American composer (born 1958)

Frank Ticheli (/tɪˈkɛli/ tih-KEL-ee; born January 21, 1958) is an American composer of orchestral, choral, chamber, and concert band works. Ticheli is a Professor Emeritus of Composition at the University of Southern California and was formerly the Pacific Symphony's composer-in-residence from 1991 to 1998, composing numerous works for that orchestra. A number of his works have become standards in concert band repertoire.

==Early life and education==
Frank Ticheli was born on January 21, 1958 in Monroe, Louisiana. He graduated from Lloyd V. Berkner High School in Richardson, Texas and earned a Bachelor of Music in Composition and Music Education from Southern Methodist University, where he studied with Donald Erb and Jack Waldenmaier. He went on to receive his master's and doctoral degrees in composition from the University of Michigan, where he studied with William Albright, Leslie Bassett, George Wilson, and William Bolcom.
==Career==
Subsequently, Ticheli became an Assistant Professor of Music at Trinity University in San Antonio, Texas. There, he served on the board of directors of the Texas Composers Forum and was a member of the advisory committee for the San Antonio Symphony's "Music of the Americas" project. From 1991 to 1998, Ticheli was composer-in-residence with the Pacific Symphony Orchestra in Orange County, California. Since 1991, he has been a Professor of Composition at the University of Southern California's Thornton School of Music. In 2011, he endowed the "Frank Ticheli Guest Artist Fund" to support visiting composers and/or ensembles who specialize in the performance of new music.

Ticheli resides in Los Angeles, California.

==Awards and grants==
Ticheli has been the recipient of numerous awards, including the Arts and Letters Award, Goddard Lieberson Fellowship, and Charles Ives Scholarship, all from the American Academy of Arts and Letters.

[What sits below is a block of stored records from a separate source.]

-- ==== Sys2Proof/Laws/Curve.lean ====
section
/-! SUPPORT. The point functions, once over any record of operators that computes in a commutative ring:
doubling, addition, negation and the curve test, seen as the formulas of Safety.lean. -/

namespace Sys2Proof.Machine

variable {F R : Type} [CommRing R] {k : FieldOps F} {canon : F → Prop} {view : F → R}

/-- A small multiple in the ring. -/
theorem Models.view_times (m : Models k canon view) (n : Nat) (x : F) :
    view (times k n x) = n * view x := by
  rw [times, (m.mul _ _).2, m.ofNat]

/-- A square in the ring. -/
theorem Models.view_sqr (m : Models k canon view) (x : F) : view (sqr k x) = view x ^ 2 := by
  rw [sqr, (m.mul _ _).2, pow_two]

/-- The negation function, in the ring. -/
theorem Models.view_negPoint (m : Models k canon view) (q : Point F) :
    viewPoint view (negPoint k q) = negTriple (viewPoint view q) := by
  simp [viewPoint, negPoint, negTriple, (m.neg _).2]

variable [DecidableEq F]

/-- The infinity test sees Z = 0 in the ring. -/
theorem Models.isInfinity_iff (m : Models k canon view) {q : Point F} (hz : canon q.z) :
    isInfinity k q = true ↔ view q.z = 0 := by
  simp only [isInfinity, decide_eq_true_eq]
  constructor
  · intro h; rw [h, m.zero.2]
  · intro h; exact m.inj _ _ hz m.zero.1 (by rw [h, m.zero.2])

/-- The doubling function keeps canonical triples canonical. -/
theorem Models.dblPoint_canonical (m : Models k canon view) (a : F) {q : Point F}
    (h : CanonicalPoint canon q) : CanonicalPoint canon (dblPoint k a q) := by
  unfold dblPoint
  split
  · exact h
  · exact ⟨(m.sub _ _).1, (m.sub _ _).1, (m.mul _ _).1⟩

/-- The doubling function is the double of Safety.lean. -/
theorem Models.dblPoint_isDouble (m : Models k canon view) (a : F) {q : Point F} (hz : canon q.z) :
    IsDouble (view a) (viewPoint view q) (viewPoint view (dblPoint k a q)) := by
  have hinf := m.isInfinity_iff (q := q) hz
  refine ⟨fun h => ?_, fun h => ?_⟩
  · unfold dblPoint; rw [if_pos (hinf.mpr h)]
  · unfold dblPoint; rw [if_neg (fun e => h (hinf.mp e))]
    simp only [viewPoint, dblFormula, (m.add _ _).2, (m.sub _ _).2, (m.mul _ _).2, m.view_times,
      m.view_sqr, Prod.mk.injEq]
    refine ⟨?_, ?_, ?_⟩ <;> push_cast <;> ring

/-- The addition function keeps canonical triples canonical. -/
theorem Models.addPoint_canonical (m : Models k canon view) (a : F) {q1 q2 : Point F}
    (h1 : CanonicalPoint canon q1) (h2 : CanonicalPoint canon q2) : CanonicalPoint canon (addPoint k a q1 q2) := by
  unfold addPoint
  split
  · exact h1
  · split
    · exact h2
    · dsimp only
      split
      · split
        · exact m.dblPoint_canonical a h1
        · next hr => exact ⟨m.one_canon _ (m.sub _ _).1 hr, m.one_canon _ (m.sub _ _).1 hr, m.zero.1⟩
      · exact ⟨(m.sub _ _).1, (m.sub _ _).1, (m.mul _ _).1⟩

/-- The addition function is the sum of Safety.lean. -/
theorem Models.addPoint_isSum (m : Models k canon view) (a : F) {q1 q2 : Point F}
    (hz1 : canon q1.z) (hz2 : canon q2.z) :
    IsSum (view a) (viewPoint view q1) (viewPoint view q2) (viewPoint view (addPoint k a q1 q2)) := by
  have hi1 := m.isInfinity_iff (q := q1) hz1
  have hi2 := m.isInfinity_iff (q := q2) hz2
  have sub_eq_zero_iff : ∀ x y, k.sub x y = k.zero ↔ view x - view y = 0 := fun x y =>
    ⟨fun e => by rw [← (m.sub x y).2, e, m.zero.2],
      fun e => m.inj _ _ (m.sub x y).1 m.zero.1 (by rw [(m.sub x y).2, e, m.zero.2])⟩
  refine ⟨fun e2 => ?_, fun n2 e1 => ?_, fun n2 n1 => ?_⟩
  · unfold addPoint; rw [if_pos (hi2.mpr e2)]
  · unfold addPoint; rw [if_neg (fun e => n2 (hi2.mp e)), if_pos (hi1.mpr e1)]
  · unfold addPoint; rw [if_neg (fun e => n2 (hi2.mp e)), if_neg (fun e => n1 (hi1.mp e))]
    dsimp only
    have hh : k.sub (k.mul q2.x (sqr k q1.z)) (k.mul q1.x (sqr k q2.z)) = k.zero ↔
        (viewPoint view q2).1 * (viewPoint view q1).2.2 ^ 2 -
          (viewPoint view q1).1 * (viewPoint view q2).2.2 ^ 2 = 0 := by
      rw [sub_eq_zero_iff]; simp only [(m.mul _ _).2, m.view_sqr, viewPoint]
    have hr : k.sub (k.mul (k.mul q2.y q1.z) (sqr k q1.z)) (k.mul (k.mul q1.y q2.z) (sqr k q2.z)) =
        k.zero ↔ (viewPoint view q2).2.1 * (viewPoint view q1).2.2 ^ 3 -
          (viewPoint view q1).2.1 * (viewPoint view q2).2.2 ^ 3 = 0 := by
      rw [sub_eq_zero_iff]; simp only [(m.mul _ _).2, m.view_sqr, viewPoint]
      constructor <;> intro e <;> linear_combination e
    refine ⟨fun eh er => ?_, fun eh nr => ?_, fun nh => ?_⟩
    · rw [if_pos (hh.mpr eh), if_pos (hr.mpr er)]
      exact m.dblPoint_isDouble a hz1
    · rw [if_pos (hh.mpr eh), if_neg (fun e => nr (hr.mp e))]
      simp only [viewPoint, infinity, m.one_view, m.zero.2]
    · rw [if_neg (fun e => nh (hh.mp e))]
      simp only [viewPoint, addFormula, (m.sub _ _).2, (m.mul _ _).2, m.view_times, m.view_sqr,
        Prod.mk.injEq]
      refine ⟨?_, ?_, ?_⟩ <;> push_cast <;> ring

/-- The curve test is the curve equation in the ring. -/
theorem Models.onCurve_iff (m : Models k canon view) (a b : F) (q : Point F) :
    onCurve k a b q = true ↔ OnCurve (view a) (view b) (viewPoint view q) := by
  have h : ∀ x y, canon x → canon y → (x = y ↔ view x = view y) := fun x y hx hy =>
    ⟨fun e => by rw [e], m.inj x y hx hy⟩
  unfold onCurve OnCurve
  dsimp only [viewPoint]
  rw [decide_eq_true_eq, h (sqr k q.y) _ (m.mul _ _).1 (m.add _ _).1]
  simp only [(m.add _ _).2, (m.mul _ _).2, m.view_sqr]
  constructor <;> intro e
  · rw [e]; ring
  · rw [e]; ring

/-- The validity test: not infinity, and on the curve. -/
theorem Models.isValid_iff (m : Models k canon view) (a b : F) {q : Point F} (hz : canon q.z) :
    isValid k a b q = true ↔ view q.z ≠ 0 ∧ OnCurve (view a) (view b) (viewPoint view q) := by
  rw [isValid, Bool.and_eq_true, Bool.not_eq_true', ← Bool.not_eq_true, m.isInfinity_iff hz,
    m.onCurve_iff]

end Sys2Proof.Machine
end

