-- ==== Sys2Proof/Tests/Slice0.lean ====
section
/-! SUPPORT. The model's own tests. The expected results of the decode tests are words written out from
the encoding tables of 30_encoding.md; those of the command and bus tests are the vectors V-, E- and B- of
95_test_vectors.md, named in each docstring. The witnesses show, for every obligation with hypotheses, a
concrete state and operands that meet them. -/

namespace Sys2Proof.Tests

open Sys2Proof Sys2Proof.Machine

/-! ## Helpers -/

/-- A state with these values in these operand registers. -/
def setRegs (s : State) (l : List (Nat × Nat)) : State :=
  { s with w := l.foldl (fun w e => w.setIfInBounds e.1 (BitVec.ofNat 256 e.2)) s.w }

/-- The command word `w`, presented right after reset with these register values and committed, leaves these
register values and this STATUS. -/
def ends (w : Nat) (before after : List (Nat × Nat)) (status : Nat) : Bool :=
  match step ((setRegs State.reset before).withFetchWord 32 w) with
  | .next u =>
    match step u with
    | .next t =>
      t.status.toWord.toNat == status && after.all fun e => (regAt t.w e.1).toNat == e.2
    | _ => false
  | _ => false

/-- These transfers, right after reset, each followed by a clock cycle, complete with these read data; the
last flag of each is `err`. -/
def answers (s : State) : List Transfer → List (Option Nat × Bool) → Bool
  | u :: us, r :: rs =>
    match step { s with host := [u], sched := [.host, .engine] } with
    | .next t =>
      t.port.ready && t.port.err == r.2 && (t.port.rdata.map BitVec.toNat) == r.1 &&
        match step t with
        | .next t' => answers t' us rs
        | _ => false
    | _ => false
  | [], [] => true
  | _, _ => false

/-! ## Decoding: words written out from 30_encoding.md R59, R60, R63 -/

theorem test_decode_nop : decode 0b00000000_00_000000_00_000000_00_000000#32 = .ok .nop := by decide

theorem test_decode_integer :
    decode 0b00000001_00_000101_00_000110_00_000111#32 = .ok (.add 5 6 7) ∧
    decode 0b00000010_00_111111_00_000001_00_100000#32 = .ok (.sub 63 1 32) ∧
    decode 0b00000011_00_000000_00_010000_00_000011#32 = .ok (.cmp 16 3) ∧
    decode 0b00000100_00_111110_00_000000_00_111111#32 = .ok (.mul 62 0 63) ∧
    decode 0b00000101_00_000100_00_000010_00_000000#32 = .ok (.addw 4 2 0) ∧
    decode 0b00000110_00_101010_00_010101_00_001100#32 = .ok (.subw 42 21 12) ∧
    decode 0b00000111_00_000000_00_000010_00_111110#32 = .ok (.cmpw 2 62) := by decide

theorem test_decode_fp :
    decode 0b00010000_00_000001_00_000010_00_000011#32 = .ok (.fadd 1 2 3) ∧
    decode 0b00010001_00_100001_00_010010_00_001011#32 = .ok (.fsub 33 18 11) ∧
    decode 0b00010010_00_000001_00_100000_00_000000#32 = .ok (.fneg 1 32) ∧
    decode 0b00010011_00_000010_00_010000_00_000000#32 = .ok (.fdbl 2 16) ∧
    decode 0b00010100_00_000100_00_001000_00_000000#32 = .ok (.ftpl 4 8) ∧
    decode 0b00010101_00_001000_00_000100_00_000000#32 = .ok (.fhlv 8 4) ∧
    decode 0b00010110_00_010000_00_000010_00_000000#32 = .ok (.fsqr 16 2) ∧
    decode 0b00010111_00_000011_00_000001_00_000010#32 = .ok (.fmul 3 1 2) ∧
    decode 0b00011000_00_001110_00_001010_00_000000#32 = .ok (.fred 14 10) ∧
    decode 0b00011001_00_111111_00_000001_00_000000#32 = .ok (.fcan 63 1) ∧
    decode 0b00011010_00_000000_00_101010_00_000000#32 = .ok (.fisz 42) := by decide

theorem test_decode_fp2 :
    decode 0b00100000_00_000100_00_000000_00_000010#32 = .ok (.f2add 4 0 2) ∧
    decode 0b00100001_00_000110_00_000011_00_111110#32 = .ok (.f2sub 6 3 62) ∧
    decode 0b00100010_00_000010_00_100000_00_000000#32 = .ok (.f2neg 2 32) ∧
    decode 0b00100011_00_000100_00_010000_00_000000#32 = .ok (.f2dbl 4 16) ∧
    decode 0b00100100_00_001000_00_000001_00_000000#32 = .ok (.f2sqr 8 1) ∧
    decode 0b00100101_00_000001_00_000000_00_000010#32 = .ok (.f2mul 1 0 2) := by decide

theorem test_decode_g1 :
    decode 0b00110000_00_001010_00_000000_00_000000#32 = .ok (.pzero 10) ∧
    decode 0b00110001_00_100000_00_000000_00_000000#32 = .ok (.pgen 32) ∧
    decode 0b00110010_00_000000_00_000011_00_000000#32 = .ok (.pisz 3) ∧
    decode 0b00110011_00_000000_00_111101_00_000000#32 = .ok (.pval 61) ∧
    decode 0b00110100_00_000011_00_000110_00_000000#32 = .ok (.pneg 3 6) ∧
    decode 0b00110101_00_000110_00_000011_00_000000#32 = .ok (.pdbl 6 3) ∧
    decode 0b00110110_00_001001_00_000000_00_000000#32 = .ok (.pdbl5 9 0) ∧
    decode 0b00110111_00_000110_00_000000_00_000011#32 = .ok (.padd 6 0 3) ∧
    decode 0b00111000_00_000011_00_000000_00_000110#32 = .ok (.psub 3 0 6) := by decide

theorem test_decode_g2 :
    decode 0b01000000_00_010100_00_000000_00_000000#32 = .ok (.qzero 20) ∧
    decode 0b01000001_00_000001_00_000000_00_000000#32 = .ok (.qgen 1) ∧
    decode 0b01000010_00_000000_00_000110_00_000000#32 = .ok (.qisz 6) ∧
    decode 0b01000011_00_000000_00_111010_00_000000#32 = .ok (.qval 58) ∧
    decode 0b01000100_00_000110_00_001100_00_000000#32 = .ok (.qneg 6 12) ∧
    decode 0b01000101_00_001100_00_000110_00_000000#32 = .ok (.qdbl 12 6) ∧
    decode 0b01000110_00_000110_00_000000_00_000000#32 = .ok (.qdbl5 6 0) ∧
    decode 0b01000111_00_001100_00_000000_00_000110#32 = .ok (.qadd 12 0 6) ∧
    decode 0b01001000_00_000000_00_000110_00_001100#32 = .ok (.qsub 0 6 12) := by decide

/-- Every gap of the opcode map (R63, R64), and a fixed bit of each format. -/
theorem test_decode_rejects :
    decode 0x08000000#32 = .error .illegalOpcode ∧ decode 0x0F000000#32 = .error .illegalOpcode ∧
    decode 0x1B000000#32 = .error .illegalOpcode ∧ decode 0x26000000#32 = .error .illegalOpcode ∧
    decode 0x39000000#32 = .error .illegalOpcode ∧ decode 0x49000000#32 = .error .illegalOpcode ∧
    decode 0xFFFFFFFF#32 = .error .illegalOpcode ∧
    decode 0x00000001#32 = .error .rsvdField ∧ decode 0x01400001#32 = .error .rsvdField ∧
    decode 0x12010001#32 = .error .rsvdField ∧ decode 0x03010001#32 = .error .rsvdField ∧
    decode 0x1A000001#32 = .error .rsvdField ∧ decode 0x30000100#32 = .error .rsvdField := by decide

/-- The words of 30_encoding.md R67's expansions and of R66's text come out of the encoder and the
assembler. -/
theorem test_assemble :
    assemble "PADD w6, w0, w3" = some (.padd 6 0 3) ∧ encode (.padd 6 0 3) = 0x37060003#32 ∧
    assemble "  fred W14 , w10 ; reduce" = some (.fred 14 10) ∧ assemble "NOP" = some .nop ∧
    assemble "FADD w1, w2" = none ∧ assemble "PVAL w64" = none := by decide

He is a two-time recipient of the National Band Association/Revelli Memorial Prize. He has also received the A. Austin Harding Award, the Distinguished Service to Music Medal, and First Prize in the Texas Sesquicentennial Orchestral Composition Competition, the Britten-on-the-Bay Choral Composition Contest, and the Virginia CBDNA Symposium for New Band Music. In addition to these awards, Ticheli has been named a national honorary member of Phi Mu Alpha Sinfonia and Kappa Kappa Psi.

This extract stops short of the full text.